* **REQUIRED ACTION**:
Extract all lines from the data beneath that include the word "completes".

* **DATA TO USE**:
________________________________________

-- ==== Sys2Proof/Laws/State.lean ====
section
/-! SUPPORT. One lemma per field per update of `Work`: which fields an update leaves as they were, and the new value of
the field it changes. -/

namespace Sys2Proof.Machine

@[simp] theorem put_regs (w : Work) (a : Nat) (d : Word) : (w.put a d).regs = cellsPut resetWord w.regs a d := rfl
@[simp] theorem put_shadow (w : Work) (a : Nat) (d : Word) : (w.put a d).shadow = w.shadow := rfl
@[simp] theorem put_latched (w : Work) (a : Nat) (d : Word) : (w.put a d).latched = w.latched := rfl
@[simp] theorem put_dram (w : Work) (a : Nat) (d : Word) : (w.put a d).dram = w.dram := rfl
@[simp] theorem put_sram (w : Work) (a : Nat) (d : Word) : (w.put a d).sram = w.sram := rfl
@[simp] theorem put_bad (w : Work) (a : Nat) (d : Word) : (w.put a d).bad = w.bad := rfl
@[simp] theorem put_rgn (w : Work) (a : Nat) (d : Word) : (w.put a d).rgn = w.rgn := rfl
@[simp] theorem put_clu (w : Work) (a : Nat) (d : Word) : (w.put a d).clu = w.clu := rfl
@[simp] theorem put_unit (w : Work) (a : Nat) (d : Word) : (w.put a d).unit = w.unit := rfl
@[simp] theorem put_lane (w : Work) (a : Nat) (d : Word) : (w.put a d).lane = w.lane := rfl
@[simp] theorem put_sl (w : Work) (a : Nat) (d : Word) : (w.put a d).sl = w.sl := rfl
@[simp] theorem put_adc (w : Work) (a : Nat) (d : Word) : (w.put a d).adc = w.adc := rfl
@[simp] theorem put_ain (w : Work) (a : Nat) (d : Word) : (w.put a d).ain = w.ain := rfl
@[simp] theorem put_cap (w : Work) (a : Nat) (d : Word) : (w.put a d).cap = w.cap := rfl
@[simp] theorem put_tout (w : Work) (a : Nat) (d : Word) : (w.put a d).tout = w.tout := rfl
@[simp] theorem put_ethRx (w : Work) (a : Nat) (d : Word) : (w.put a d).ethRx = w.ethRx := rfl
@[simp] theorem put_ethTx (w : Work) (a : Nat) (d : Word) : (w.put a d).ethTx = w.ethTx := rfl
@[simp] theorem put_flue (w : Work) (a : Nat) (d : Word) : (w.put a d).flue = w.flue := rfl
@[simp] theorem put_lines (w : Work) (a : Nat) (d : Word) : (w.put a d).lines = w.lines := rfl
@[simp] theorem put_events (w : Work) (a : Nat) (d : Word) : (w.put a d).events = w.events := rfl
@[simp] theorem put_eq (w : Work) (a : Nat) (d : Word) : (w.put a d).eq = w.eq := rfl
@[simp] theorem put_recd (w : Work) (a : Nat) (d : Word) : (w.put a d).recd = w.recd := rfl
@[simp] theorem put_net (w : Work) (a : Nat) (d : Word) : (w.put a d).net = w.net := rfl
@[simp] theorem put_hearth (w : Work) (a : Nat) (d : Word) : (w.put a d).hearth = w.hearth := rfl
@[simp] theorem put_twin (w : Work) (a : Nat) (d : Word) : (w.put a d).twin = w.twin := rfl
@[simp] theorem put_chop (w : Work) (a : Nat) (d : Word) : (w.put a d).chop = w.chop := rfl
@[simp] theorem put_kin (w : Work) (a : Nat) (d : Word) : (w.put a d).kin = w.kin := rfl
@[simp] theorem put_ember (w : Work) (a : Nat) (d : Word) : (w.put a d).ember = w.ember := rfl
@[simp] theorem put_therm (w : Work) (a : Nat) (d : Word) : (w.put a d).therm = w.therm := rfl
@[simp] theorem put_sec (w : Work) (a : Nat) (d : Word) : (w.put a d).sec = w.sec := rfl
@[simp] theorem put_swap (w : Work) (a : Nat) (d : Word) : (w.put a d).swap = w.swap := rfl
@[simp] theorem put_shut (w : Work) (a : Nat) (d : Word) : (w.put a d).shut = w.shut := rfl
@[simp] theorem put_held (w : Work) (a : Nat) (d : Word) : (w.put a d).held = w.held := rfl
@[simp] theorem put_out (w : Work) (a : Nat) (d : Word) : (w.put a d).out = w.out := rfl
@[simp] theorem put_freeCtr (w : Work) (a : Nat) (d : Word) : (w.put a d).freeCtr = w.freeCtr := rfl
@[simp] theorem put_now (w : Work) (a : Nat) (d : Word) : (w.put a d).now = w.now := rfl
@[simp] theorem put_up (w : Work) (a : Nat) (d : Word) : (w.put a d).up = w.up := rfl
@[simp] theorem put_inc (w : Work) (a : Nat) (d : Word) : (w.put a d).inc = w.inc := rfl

________________________________________

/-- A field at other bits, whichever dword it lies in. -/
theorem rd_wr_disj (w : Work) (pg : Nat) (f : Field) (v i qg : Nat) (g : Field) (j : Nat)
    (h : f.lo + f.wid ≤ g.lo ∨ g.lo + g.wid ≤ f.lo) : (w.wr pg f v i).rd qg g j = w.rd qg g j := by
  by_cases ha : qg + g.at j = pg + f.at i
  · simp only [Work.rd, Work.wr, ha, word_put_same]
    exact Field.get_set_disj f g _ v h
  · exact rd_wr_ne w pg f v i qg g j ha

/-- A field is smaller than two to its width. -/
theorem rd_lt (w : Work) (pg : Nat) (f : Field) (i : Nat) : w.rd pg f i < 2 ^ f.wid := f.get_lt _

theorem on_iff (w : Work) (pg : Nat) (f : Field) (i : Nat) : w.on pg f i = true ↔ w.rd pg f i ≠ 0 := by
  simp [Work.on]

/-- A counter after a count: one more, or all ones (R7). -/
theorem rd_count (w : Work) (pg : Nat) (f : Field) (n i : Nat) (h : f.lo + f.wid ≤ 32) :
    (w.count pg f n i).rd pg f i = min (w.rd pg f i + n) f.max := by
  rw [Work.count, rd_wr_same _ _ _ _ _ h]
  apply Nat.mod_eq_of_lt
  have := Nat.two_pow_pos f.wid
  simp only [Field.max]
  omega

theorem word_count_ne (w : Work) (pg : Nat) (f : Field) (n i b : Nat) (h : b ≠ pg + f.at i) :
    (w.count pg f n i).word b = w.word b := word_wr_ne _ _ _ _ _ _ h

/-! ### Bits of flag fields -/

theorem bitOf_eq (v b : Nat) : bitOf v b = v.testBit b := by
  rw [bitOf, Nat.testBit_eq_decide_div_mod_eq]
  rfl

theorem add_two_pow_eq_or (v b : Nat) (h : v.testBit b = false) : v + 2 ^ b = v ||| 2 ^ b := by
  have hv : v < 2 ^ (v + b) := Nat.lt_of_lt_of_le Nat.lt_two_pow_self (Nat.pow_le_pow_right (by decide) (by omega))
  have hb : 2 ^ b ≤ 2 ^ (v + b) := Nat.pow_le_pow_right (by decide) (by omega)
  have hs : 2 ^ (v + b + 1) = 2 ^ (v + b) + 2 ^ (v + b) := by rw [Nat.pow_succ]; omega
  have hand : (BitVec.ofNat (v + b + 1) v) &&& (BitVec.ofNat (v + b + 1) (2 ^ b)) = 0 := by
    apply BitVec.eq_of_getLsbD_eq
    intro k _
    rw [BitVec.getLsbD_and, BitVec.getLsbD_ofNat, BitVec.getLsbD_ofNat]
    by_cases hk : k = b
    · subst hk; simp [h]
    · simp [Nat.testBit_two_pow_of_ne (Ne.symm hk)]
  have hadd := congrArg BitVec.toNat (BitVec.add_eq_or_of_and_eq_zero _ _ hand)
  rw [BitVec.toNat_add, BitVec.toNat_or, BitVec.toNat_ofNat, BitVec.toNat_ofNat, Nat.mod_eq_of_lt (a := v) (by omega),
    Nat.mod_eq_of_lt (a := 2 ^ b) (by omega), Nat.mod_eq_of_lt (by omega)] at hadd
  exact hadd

________________________________________

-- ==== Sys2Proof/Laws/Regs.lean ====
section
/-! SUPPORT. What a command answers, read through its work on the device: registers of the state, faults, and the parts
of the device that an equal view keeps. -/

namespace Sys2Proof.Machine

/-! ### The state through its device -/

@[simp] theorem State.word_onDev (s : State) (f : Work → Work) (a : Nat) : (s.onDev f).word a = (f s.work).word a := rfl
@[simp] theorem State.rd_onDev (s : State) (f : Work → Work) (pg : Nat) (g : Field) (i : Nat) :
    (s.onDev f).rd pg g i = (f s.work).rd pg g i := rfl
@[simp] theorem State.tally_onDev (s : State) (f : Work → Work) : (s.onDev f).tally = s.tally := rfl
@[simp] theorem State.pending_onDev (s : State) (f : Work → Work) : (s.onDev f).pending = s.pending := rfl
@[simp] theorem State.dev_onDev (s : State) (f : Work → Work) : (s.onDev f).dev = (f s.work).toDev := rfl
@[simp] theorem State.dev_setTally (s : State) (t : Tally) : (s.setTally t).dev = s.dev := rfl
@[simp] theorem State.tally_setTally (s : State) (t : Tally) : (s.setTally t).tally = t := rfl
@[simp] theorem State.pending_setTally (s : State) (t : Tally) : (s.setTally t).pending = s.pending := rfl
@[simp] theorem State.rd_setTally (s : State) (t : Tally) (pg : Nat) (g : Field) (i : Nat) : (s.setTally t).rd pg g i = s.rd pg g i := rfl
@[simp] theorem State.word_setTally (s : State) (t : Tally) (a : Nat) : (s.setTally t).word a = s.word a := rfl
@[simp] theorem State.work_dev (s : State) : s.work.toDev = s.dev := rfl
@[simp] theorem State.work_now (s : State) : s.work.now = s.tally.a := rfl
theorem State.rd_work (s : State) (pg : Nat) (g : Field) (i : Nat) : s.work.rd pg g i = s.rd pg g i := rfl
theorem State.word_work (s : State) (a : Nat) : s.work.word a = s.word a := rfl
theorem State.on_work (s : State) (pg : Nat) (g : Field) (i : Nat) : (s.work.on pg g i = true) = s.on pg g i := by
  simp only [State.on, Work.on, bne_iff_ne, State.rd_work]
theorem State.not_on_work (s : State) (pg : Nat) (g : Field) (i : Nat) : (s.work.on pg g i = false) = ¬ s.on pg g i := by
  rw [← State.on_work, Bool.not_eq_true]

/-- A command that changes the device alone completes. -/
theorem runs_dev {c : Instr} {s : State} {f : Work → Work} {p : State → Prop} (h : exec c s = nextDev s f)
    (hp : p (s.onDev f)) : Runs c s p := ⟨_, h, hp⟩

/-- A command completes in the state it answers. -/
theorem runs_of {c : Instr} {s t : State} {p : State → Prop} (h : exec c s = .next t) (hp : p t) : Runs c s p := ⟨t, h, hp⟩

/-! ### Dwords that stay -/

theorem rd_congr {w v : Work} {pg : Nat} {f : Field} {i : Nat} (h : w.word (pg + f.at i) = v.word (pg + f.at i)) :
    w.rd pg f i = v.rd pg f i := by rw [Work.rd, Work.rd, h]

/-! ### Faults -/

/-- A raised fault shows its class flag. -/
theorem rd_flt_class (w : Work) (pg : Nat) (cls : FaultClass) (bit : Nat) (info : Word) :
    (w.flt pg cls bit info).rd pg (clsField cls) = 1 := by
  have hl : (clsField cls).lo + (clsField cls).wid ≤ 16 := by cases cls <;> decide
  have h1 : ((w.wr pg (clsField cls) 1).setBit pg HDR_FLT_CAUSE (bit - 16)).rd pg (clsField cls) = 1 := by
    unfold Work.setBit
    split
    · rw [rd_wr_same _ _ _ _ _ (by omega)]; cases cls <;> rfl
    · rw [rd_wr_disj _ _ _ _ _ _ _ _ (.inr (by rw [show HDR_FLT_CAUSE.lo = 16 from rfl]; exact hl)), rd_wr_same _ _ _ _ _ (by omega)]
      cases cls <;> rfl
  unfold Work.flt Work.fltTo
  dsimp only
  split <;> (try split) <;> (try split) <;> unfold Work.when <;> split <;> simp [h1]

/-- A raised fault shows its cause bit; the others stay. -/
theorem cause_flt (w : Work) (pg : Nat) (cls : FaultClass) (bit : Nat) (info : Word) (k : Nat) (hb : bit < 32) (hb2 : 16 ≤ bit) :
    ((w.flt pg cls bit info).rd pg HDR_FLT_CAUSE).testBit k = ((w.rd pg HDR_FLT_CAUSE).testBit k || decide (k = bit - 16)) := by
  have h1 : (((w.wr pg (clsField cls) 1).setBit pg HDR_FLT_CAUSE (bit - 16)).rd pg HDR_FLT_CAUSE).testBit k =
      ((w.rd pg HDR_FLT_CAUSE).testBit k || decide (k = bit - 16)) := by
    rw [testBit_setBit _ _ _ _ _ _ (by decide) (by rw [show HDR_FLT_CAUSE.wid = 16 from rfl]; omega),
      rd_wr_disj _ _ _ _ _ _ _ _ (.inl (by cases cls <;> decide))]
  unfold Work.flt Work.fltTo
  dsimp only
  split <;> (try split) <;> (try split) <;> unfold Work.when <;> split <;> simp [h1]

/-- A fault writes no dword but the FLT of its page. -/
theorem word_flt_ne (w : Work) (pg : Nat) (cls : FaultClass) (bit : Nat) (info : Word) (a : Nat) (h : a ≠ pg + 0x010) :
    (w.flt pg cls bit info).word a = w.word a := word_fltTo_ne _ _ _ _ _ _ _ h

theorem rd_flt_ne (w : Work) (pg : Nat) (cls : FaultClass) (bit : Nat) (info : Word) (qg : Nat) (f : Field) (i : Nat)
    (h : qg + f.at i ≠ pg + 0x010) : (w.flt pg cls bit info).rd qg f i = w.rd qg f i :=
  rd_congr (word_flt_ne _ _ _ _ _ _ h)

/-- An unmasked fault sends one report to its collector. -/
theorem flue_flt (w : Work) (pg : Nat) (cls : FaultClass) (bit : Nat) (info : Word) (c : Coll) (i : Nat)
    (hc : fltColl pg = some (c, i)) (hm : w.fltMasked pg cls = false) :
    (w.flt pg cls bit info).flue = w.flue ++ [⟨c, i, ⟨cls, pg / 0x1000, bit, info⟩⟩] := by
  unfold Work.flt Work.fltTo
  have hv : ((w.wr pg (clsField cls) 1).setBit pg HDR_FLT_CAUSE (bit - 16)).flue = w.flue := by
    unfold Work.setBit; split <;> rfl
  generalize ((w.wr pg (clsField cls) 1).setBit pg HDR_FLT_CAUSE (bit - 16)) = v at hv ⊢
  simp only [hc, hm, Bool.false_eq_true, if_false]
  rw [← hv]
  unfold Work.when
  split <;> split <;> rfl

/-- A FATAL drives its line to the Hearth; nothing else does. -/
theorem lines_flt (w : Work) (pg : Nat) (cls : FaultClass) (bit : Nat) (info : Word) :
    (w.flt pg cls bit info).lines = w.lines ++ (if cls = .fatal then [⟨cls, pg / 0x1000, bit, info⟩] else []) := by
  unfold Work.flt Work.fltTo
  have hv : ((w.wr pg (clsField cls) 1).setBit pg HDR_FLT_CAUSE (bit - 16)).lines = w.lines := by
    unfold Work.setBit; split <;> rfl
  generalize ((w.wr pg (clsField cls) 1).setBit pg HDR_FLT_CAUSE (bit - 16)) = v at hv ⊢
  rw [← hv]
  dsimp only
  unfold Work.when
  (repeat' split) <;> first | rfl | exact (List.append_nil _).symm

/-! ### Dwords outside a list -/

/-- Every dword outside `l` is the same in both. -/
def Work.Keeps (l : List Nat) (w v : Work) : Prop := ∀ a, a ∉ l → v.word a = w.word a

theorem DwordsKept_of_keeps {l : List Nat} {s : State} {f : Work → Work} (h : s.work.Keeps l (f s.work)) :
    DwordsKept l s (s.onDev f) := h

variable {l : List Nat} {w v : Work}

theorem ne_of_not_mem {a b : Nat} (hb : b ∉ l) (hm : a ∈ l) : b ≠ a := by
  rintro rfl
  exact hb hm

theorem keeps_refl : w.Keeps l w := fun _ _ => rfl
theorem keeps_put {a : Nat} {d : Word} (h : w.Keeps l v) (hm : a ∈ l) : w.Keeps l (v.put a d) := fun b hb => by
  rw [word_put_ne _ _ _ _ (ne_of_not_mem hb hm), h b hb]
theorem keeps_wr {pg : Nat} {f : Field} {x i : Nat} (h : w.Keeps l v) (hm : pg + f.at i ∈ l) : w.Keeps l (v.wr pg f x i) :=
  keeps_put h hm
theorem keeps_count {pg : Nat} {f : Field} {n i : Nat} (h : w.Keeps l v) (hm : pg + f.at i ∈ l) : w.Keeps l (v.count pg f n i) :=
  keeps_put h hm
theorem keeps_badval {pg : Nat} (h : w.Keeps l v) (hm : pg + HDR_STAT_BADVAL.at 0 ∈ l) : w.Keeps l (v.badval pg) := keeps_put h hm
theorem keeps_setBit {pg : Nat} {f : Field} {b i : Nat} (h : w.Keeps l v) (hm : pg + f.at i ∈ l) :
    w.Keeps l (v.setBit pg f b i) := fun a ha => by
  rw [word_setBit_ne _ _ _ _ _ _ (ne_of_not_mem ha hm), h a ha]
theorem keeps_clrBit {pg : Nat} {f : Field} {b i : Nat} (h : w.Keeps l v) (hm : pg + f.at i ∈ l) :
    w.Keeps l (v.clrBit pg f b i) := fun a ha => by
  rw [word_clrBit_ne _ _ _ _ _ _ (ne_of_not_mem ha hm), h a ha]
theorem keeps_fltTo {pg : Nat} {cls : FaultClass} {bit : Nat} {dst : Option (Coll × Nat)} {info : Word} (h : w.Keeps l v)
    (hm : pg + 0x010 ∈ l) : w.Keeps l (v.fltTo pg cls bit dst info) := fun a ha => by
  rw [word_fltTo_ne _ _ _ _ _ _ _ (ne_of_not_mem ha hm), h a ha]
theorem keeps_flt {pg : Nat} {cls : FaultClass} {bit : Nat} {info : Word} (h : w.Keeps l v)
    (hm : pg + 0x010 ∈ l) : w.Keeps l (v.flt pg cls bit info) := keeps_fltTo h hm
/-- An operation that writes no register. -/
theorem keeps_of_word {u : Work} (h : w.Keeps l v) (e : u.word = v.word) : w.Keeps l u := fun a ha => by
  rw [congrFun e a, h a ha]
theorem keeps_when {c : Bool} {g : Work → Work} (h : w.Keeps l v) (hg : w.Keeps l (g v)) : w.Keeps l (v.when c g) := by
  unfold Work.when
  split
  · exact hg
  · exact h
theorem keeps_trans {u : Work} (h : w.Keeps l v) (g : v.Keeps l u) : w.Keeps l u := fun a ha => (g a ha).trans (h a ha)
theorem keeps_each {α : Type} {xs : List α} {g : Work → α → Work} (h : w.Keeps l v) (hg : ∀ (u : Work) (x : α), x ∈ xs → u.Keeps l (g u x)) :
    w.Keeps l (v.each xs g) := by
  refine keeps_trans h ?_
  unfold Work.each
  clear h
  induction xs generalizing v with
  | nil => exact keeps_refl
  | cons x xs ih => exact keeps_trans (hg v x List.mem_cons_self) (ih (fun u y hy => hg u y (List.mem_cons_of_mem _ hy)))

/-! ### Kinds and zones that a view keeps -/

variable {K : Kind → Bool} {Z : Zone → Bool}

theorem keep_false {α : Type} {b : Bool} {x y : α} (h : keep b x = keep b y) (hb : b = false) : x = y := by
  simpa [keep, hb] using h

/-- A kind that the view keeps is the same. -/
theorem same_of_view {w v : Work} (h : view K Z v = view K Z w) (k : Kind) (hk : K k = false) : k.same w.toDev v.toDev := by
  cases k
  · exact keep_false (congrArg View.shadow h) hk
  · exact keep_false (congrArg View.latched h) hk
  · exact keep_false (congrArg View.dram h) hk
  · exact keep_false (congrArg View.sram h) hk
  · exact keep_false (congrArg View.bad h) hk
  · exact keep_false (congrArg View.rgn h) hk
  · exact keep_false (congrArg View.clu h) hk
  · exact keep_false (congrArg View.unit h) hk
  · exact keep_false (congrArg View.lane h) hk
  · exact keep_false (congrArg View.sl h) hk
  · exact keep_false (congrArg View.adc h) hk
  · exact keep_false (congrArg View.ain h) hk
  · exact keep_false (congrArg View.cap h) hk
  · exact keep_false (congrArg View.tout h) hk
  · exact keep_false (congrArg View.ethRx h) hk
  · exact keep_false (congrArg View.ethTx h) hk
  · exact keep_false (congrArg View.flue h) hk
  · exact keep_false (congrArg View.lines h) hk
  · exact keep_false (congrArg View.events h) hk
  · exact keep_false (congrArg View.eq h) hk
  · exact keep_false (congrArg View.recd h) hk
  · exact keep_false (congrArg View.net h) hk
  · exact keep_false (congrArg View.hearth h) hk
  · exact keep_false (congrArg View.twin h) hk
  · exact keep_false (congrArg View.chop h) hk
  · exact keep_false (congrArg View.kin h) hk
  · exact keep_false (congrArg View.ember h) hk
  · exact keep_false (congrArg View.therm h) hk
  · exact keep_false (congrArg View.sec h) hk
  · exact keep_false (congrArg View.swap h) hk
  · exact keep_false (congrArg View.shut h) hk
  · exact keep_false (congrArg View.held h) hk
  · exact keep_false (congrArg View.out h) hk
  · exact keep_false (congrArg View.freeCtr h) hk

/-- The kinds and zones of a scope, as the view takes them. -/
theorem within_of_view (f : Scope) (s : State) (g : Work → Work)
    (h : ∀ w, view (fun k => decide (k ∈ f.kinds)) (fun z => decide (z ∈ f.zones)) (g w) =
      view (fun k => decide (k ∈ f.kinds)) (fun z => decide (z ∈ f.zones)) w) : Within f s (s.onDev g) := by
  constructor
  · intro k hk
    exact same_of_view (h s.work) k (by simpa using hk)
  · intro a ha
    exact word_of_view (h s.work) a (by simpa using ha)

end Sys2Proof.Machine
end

________________________________________

* **EXERCISE RESPONSE**:
/-- A command that changes the device alone completes. -/
/-- A command completes in the state it answers. -/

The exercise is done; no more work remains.